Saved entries
§

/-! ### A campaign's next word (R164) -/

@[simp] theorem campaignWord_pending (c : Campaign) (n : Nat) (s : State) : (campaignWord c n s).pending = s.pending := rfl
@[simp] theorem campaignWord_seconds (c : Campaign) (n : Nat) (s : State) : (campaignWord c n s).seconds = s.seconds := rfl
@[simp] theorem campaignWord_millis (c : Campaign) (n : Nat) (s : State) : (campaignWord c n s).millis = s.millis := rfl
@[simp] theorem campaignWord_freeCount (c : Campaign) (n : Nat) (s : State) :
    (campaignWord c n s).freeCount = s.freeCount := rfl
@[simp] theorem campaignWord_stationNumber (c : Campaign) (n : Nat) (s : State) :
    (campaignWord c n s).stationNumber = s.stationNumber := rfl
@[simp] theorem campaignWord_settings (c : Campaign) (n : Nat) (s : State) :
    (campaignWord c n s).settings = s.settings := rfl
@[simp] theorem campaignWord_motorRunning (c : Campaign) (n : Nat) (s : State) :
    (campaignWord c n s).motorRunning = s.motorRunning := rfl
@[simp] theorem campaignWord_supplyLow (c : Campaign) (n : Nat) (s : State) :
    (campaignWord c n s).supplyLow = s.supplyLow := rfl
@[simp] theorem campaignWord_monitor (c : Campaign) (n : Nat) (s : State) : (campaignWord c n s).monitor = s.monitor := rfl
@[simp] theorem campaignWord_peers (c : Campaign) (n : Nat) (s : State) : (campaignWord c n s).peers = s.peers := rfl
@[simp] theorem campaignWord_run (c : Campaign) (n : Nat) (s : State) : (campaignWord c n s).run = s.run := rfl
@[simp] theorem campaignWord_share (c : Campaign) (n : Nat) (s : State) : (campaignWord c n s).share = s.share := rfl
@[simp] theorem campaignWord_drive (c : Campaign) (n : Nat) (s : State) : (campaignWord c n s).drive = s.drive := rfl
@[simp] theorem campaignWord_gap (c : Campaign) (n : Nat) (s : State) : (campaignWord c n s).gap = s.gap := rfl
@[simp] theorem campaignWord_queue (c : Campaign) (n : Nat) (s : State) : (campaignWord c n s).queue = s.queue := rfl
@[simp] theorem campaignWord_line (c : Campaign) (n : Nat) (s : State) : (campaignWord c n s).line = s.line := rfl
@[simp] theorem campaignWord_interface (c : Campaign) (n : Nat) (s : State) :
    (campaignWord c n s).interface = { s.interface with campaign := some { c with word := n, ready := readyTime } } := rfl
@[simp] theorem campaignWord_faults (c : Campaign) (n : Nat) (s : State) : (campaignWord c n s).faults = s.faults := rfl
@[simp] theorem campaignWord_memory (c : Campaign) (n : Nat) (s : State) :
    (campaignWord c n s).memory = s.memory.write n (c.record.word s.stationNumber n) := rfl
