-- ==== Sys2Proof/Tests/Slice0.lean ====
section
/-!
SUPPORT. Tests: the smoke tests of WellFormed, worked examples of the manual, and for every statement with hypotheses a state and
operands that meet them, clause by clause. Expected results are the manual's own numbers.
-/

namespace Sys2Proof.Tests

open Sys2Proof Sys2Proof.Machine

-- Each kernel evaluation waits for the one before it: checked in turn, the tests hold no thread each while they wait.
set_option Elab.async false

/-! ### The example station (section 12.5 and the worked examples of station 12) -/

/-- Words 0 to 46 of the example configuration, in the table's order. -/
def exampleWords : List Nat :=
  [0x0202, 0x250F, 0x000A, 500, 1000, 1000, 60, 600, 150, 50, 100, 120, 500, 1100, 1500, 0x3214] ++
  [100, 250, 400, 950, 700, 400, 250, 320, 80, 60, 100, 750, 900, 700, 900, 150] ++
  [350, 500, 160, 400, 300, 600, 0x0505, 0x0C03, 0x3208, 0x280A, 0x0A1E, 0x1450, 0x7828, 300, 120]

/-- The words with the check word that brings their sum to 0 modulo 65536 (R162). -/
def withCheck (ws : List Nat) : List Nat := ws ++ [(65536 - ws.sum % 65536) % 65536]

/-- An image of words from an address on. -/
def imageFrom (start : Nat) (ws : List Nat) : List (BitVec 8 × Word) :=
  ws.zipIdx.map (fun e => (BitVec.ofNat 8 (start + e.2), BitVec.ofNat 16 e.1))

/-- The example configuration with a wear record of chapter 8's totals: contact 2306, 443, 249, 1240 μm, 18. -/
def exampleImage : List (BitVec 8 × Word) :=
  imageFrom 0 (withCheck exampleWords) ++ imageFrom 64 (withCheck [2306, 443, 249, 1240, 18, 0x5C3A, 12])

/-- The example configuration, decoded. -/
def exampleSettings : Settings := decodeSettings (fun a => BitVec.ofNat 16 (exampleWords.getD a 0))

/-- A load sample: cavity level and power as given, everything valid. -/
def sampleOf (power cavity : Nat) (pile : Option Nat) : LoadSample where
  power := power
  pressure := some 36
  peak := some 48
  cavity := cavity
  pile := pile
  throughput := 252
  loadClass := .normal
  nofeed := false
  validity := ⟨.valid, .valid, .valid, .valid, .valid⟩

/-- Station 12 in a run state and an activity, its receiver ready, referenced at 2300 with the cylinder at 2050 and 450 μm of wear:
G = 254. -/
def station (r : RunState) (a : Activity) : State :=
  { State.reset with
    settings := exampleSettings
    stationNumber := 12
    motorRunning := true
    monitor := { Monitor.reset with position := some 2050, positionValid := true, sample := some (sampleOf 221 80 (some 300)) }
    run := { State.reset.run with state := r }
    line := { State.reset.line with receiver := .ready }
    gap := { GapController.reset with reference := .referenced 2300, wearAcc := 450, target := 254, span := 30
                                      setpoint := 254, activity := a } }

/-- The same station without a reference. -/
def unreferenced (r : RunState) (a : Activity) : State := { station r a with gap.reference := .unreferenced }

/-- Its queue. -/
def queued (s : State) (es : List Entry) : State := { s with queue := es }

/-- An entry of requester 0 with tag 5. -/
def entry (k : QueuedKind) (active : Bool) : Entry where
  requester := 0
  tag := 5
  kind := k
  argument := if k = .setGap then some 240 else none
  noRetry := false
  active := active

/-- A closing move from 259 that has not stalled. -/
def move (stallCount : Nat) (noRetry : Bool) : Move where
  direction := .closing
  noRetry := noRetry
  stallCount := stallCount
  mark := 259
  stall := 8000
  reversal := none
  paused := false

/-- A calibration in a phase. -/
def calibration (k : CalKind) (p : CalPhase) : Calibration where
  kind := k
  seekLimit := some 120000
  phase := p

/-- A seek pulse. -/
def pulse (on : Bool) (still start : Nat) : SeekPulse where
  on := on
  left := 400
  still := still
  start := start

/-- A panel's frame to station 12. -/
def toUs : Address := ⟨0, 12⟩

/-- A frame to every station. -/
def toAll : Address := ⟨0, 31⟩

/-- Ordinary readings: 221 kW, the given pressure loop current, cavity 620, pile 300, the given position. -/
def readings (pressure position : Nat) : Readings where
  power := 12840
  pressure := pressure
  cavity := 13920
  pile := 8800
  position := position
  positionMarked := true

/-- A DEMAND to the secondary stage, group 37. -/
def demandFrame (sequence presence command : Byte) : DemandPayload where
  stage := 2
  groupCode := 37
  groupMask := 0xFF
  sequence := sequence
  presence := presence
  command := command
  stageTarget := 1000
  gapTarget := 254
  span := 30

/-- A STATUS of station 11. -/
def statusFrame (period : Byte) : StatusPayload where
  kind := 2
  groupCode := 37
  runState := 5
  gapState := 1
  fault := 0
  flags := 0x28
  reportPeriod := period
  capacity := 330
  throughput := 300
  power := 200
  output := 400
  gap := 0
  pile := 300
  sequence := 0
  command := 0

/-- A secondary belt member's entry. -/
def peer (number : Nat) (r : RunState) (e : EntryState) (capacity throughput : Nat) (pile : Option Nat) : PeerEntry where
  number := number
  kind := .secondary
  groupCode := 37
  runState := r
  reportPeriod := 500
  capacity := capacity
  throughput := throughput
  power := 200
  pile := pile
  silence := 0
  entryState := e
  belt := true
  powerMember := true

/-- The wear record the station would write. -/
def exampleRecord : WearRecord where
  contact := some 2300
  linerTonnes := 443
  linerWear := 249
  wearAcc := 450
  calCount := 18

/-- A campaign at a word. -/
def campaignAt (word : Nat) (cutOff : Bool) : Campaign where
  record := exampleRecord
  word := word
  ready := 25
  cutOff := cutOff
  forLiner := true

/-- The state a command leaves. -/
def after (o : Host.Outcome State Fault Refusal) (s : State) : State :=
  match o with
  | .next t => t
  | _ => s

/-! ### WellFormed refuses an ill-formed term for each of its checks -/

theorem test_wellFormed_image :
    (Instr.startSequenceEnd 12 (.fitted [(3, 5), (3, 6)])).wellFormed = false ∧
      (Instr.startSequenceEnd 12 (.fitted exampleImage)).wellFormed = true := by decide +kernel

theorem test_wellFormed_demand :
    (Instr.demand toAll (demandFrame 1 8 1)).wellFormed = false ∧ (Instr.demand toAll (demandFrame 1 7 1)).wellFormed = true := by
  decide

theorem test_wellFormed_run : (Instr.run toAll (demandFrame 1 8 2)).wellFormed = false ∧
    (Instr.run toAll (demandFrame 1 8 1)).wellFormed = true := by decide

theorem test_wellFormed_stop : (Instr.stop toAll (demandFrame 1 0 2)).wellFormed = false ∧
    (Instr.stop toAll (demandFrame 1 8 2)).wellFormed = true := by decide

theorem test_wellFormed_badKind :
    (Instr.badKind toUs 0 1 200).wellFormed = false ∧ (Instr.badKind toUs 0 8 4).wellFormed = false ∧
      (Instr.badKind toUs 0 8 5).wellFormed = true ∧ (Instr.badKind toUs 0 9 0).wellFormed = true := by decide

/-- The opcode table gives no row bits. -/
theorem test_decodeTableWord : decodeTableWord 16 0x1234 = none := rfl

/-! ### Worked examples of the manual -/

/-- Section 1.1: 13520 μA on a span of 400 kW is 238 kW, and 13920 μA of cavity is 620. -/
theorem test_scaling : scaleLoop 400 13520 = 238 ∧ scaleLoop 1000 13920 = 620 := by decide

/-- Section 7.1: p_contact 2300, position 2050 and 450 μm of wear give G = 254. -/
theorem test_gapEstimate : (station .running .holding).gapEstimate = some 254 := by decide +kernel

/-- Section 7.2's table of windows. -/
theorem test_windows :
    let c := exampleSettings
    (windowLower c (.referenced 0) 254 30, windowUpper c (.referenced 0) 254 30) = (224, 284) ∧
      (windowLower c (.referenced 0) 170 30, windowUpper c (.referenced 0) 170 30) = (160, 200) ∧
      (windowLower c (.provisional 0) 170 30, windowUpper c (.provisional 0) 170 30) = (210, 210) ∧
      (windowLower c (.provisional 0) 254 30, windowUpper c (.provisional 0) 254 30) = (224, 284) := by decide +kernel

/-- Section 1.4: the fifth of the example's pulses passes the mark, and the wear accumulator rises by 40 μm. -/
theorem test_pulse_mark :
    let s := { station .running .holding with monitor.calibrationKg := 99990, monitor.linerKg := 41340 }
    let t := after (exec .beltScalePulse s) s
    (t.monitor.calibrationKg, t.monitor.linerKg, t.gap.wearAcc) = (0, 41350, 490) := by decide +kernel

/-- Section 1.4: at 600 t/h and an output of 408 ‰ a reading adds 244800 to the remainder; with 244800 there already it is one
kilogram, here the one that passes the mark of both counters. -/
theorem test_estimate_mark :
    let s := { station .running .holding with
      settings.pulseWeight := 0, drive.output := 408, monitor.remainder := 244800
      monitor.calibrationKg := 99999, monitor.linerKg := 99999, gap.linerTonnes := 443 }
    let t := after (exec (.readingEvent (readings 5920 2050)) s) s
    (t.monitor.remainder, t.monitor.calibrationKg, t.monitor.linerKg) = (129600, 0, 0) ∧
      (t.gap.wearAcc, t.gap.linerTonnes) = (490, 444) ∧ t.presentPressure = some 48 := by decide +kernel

§

▸ **YOUR GOAL**: Give back, exactly as written, the stretch from the line with "1500, 0x3214] ++" through the line with "def exampleImage : List", and no other lines from the records above.

▸ **EXERCISE RESPONSE**:
  [0x0202, 0x250F, 0x000A, 500, 1000, 1000, 60, 600, 150, 50, 100, 120, 500, 1100, 1500, 0x3214] ++
  [100, 250, 400, 950, 700, 400, 250, 320, 80, 60, 100, 750, 900, 700, 900, 150] ++
  [350, 500, 160, 400, 300, 600, 0x0505, 0x0C03, 0x3208, 0x280A, 0x0A1E, 0x1450, 0x7828, 300, 120]

/-- The words with the check word that brings their sum to 0 modulo 65536 (R162). -/
def withCheck (ws : List Nat) : List Nat := ws ++ [(65536 - ws.sum % 65536) % 65536]

/-- An image of words from an address on. -/
def imageFrom (start : Nat) (ws : List Nat) : List (BitVec 8 × Word) :=
  ws.zipIdx.map (fun e => (BitVec.ofNat 8 (start + e.2), BitVec.ofNat 16 e.1))

/-- The example configuration with a wear record of chapter 8's totals: contact 2306, 443, 249, 1240 μm, 18. -/
def exampleImage : List (BitVec 8 × Word) :=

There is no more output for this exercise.